“Oldies but Goodies”

Mapp and Lucia. Source: theindependant.co.uk

When Downton Abbey’s final season was coming to a close, the editor of IgNation remarked to me: “What will we do after Downton is finished?”.  I remember answering optimistically that something would turn up!

A little later I was reading a newspaper clipping about a favorite author, Alexander McCall Smith (The Globe and Mail, November 21, 2015).  He commented that he found “writers who have learned a lot of Latin tend to know all about the construction of beautiful sentences.”

Source: amazon.com

As an example of such authors he mentioned E.F. Benson: “I have always liked the Benson Mapp and Lucia books.  I would have liked to have created Lucia – a wonderful, scheming woman, the grande dame of a village.”

This was high praise from a favorite author.  So I immediately bought a Kindle collection of Benson’s works (for a most economical price of .99 cents.)

Edward Fredrick Benson (1867-1940), son of Archbishop of Canterbury, Edward White Benson, and older brother of Monsignor Robert Hugh Benson, began to write in the period, and continued into the Edwardian and Georgian that followed.

He was a novelist, biographer, short story writer, and archeologist.  In 1893 having finished his studies at Cambridge he published his first novel, Dodo, a Victorian romance that evolved into a trilogy, followed in the next 47 years by some 60 novels.  These offer a wealth of entertaining reading for years ahead.

It is the Mapp and Lucia (six novels), however, that I think offer some solace at the loss of the Downton characters.  Lucia is truly “a wonderful, scheming woman” and Mapp a suitable rival and foil.

Yoga class.

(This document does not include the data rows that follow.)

-- ==== Sys2Proof/Syntax.lean ====
section
/-! DEFINITION. The fifteen operations of PTC, one constructor per row of spec/opcode_table.json (30_encoding.md R112).

A constructor holds the operands that stand in the micro-operation word. The wide operands of `TODIGITS` and `WRFRAME`
travel beside the word on the operand buses (R113), which `Machine.State` carries. -/

namespace Sys2Proof

/-- The debounce instance and the button it filters (42_debounce.md): `u = 0` control, `u = 1` function (R117). -/
inductive Button where
  | ctrl
  | func
deriving DecidableEq, Repr

/-- An operation of PTC, the counterpart of an instruction (00_scope.md R16). -/
inductive Instr where
  /-- `START`, 41_serial_engine.md R142 -/
  | start
  /-- `STOP`, R143 -/
  | stop
  /-- `WRBYTE b`, R144 -/
  | wrbyte (b : Byte)
  /-- `WAITACK`, R145 -/
  | waitack
  /-- `WRDATACMD b`, R148 -/
  | wrdatacmd (b : Byte)
  /-- `WRDISPCMD b`, R149 -/
  | wrdispcmd (b : Byte)
  /-- `WRFRAME`, R150: blink flag `k` = `CW[3]`, digit count `n` = `CW[2:0]` -/
  | wrframe (k : Bool) (n : BitVec 3)
  /-- `TODIGITS`, 40_digit_encoder.md R131 -/
  | todigits
  /-- `DBPOLL u`, 42_debounce.md R171 -/
  | dbpoll (u : Button)
  /-- `CTRLEDGE`, 43_session.md R190 -/
  | ctrledge
  /-- `FUNCEDGE`, R191 -/
  | funcedge
  /-- `AUTOROLL`, R192 -/
  | autoroll
  /-- `REFRESH`, 44_refresh_scheduler.md R217 -/
  | refresh
  /-- `CUE p`, 43_session.md R194: pulse count `p` = `CW[1:0]` -/
  | cue (p : BitVec 2)
  /-- `ITER`, 44_refresh_scheduler.md R221 -/
  | iter
deriving DecidableEq, Repr

end Sys2Proof
end

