-- ==== Sys2Proof/Machine/Coordinator.lean ====
section
/-! DEFINITION. The display refresh coordinator and the scheduler (44_refresh_scheduler.md): `REFRESH`, `ITER`, the
sequencer's wired loop over `PH` (10_state.md R30), and the fetch of a word a harness has issued. -/

namespace Sys2Proof.Machine

open Sys2Proof

/-! ### REFRESH -/

/-- `call WRFRAME(n = N_BUF, k = BLINK, …)` (R217), on the values `BLINK` and `DIG` have at the call. -/
def sendDisplay : Op := fun s =>
  wrFrame s.cfg.nBuf s.blink s.cfg.cmdData s.cfg.cmdAddr s.refreshDigits s.cfg.cmdDisp s

/-- The lines of `REFRESH` that render the value `e` (R217): digits, blink, frame, `LAST`, in PT's order. -/
def render (e : Nat) : Op :=
  encodeDigits e fun d => prog
    [setDig d, update fun s => { s with blink := !s.blink }, sendDisplay, setLast e]

/-- `REFRESH` (R217): `SEC` is sampled once; an unchanged sample is a no-op; a sample that equals `TGT` rolls over
first and renders 0. -/
def refresh : Op :=
  sampleSec fun e s =>
    if secChanged e s.last then
      if reachesTarget e s.tgt then prog [autoRoll, render 0] s else render e s
    else .ok s

/-! ### The sequencer -/

/-- The operation of phase `p` (10_state.md R30). -/
def phaseBody : Phase → Op
  | .ctrlPoll => dbPoll .ctrl
  | .funcPoll => dbPoll .func
  | .refresh => refresh

/-- One phase of the sequencer: its operation, then `PH <- (p + 1) % 3` if it completed (10_state.md R30). -/
def phaseStep (p : Phase) : Op := prog [phaseBody p, setPh p.succ]

/-- `ITER` (R221): the three phases in the fixed order, "with `PH` stepping 0, 1, 2, 0" (assumption log 9 for an
`ITER` issued while `PH` is not 0). -/
def iter : Op := prog
  [setPh .ctrlPoll, phaseStep .ctrlPoll, phaseStep .funcPoll, phaseStep .refresh]

/-- The sequencer's own step: the operation `PH` names (R222, 70_reset_and_hazards.md R266). -/
def State.sequence (s : State) : Host.Outcome State Fault Refusal := runOp (phaseStep s.ph) s

/-! ### Issued words -/

/-- The refusal of a word the decoder rejects (30_encoding.md R114, 60_exceptions.md R248). -/
def refusalOf : DecodeError → Refusal
  | .illegalWord => .illegalWord
  | .frameLength => .frameLength

/-- The state in which an issued word runs: the word is off the list and its bus values are on the operand buses. -/
def State.accept (s : State) (q : Issue) (rest : List Issue) : State := { s with issued := rest, bus := q.bus }

/-- Put a word at the head of the issued words, with the operand buses as they stand. -/
def State.issueWord (s : State) (w : MicroWord) : State := { s with issued := ⟨w, s.bus⟩ :: s.issued }

/-! ### Meanings -/

/-- `REFRESH` (R217). -/
def execRefresh (s : State) : Host.Outcome State Fault Refusal := runOp refresh s

/-- `ITER` (R221). -/
def execIter (s : State) : Host.Outcome State Fault Refusal := runOp iter s

end Sys2Proof.Machine
end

Soruce: youtube.com

Over the six novels Lucia triumphs as a yoga and bridge mistress, water colour artist, stock speculator, London hostess, philanthropist and mayor, as well as interpreter at the keyboards (both piano and pipe organ – her friend Georgie provides the pedaling) of Beethoven’s Moonlight Sonata.

The characters that enable the Lucia-Mapp duels, are complementary in their eccentricities and adventures:  neighbour Daisy Quantrock, Georgie maids Pilson, Foljambe and Withers, Lady Ambermere, opera singer Olga Bracely, Major Flint, Captain Puffin, the artistic Quaint Irene, confidante Diva Plaistow, the nearly royal Weisses, and the Vicar and his wife, Evie, just to name a few.

Source: mirror.co.uk

Extraordinary plots and events follow one another rapidly and swirl about Lucia and Mapp, full of their intrigue and counter-intrigue.  Today, however, it is their wholehearted innocence that is attractive.

As in Downton Abbey, nostalgia for such apparently uncomplicated yet intriguing times confronts the absurd complexity of our own.

For example, Lucia’s total energy devoted to the hanging of her own portrait by Quaint Irene behind her mayoral chair contrasts sharply with contemporary politics, or Mapp’s insidious plot to steal her rival’s lobster a la Riseholme recipe, with contemporary crime dramas.

Mapp, Georgie, Lucia. Source: mirror.co.uk

The BBC produced ten TV episodes based on the last three novels in 1985/6, but a more thorough and in depth video treatment of all six novels would be most entertaining.

But a read is much more satisfying.  Other authors, have also carried on the storytelling.  Using Benson’s characters Tom Holt has written three Lucia and Mapp novels, Guy Fraser-Tailor two, Ian Shepherd,  l.c. powell, and Rob Shelsky, each one, and Geoff Martin, several short stories.

More adventures to look forward to!

Joseph Schner, SJ, is a professor of Psychology and Religion at the Toronto School of Theology.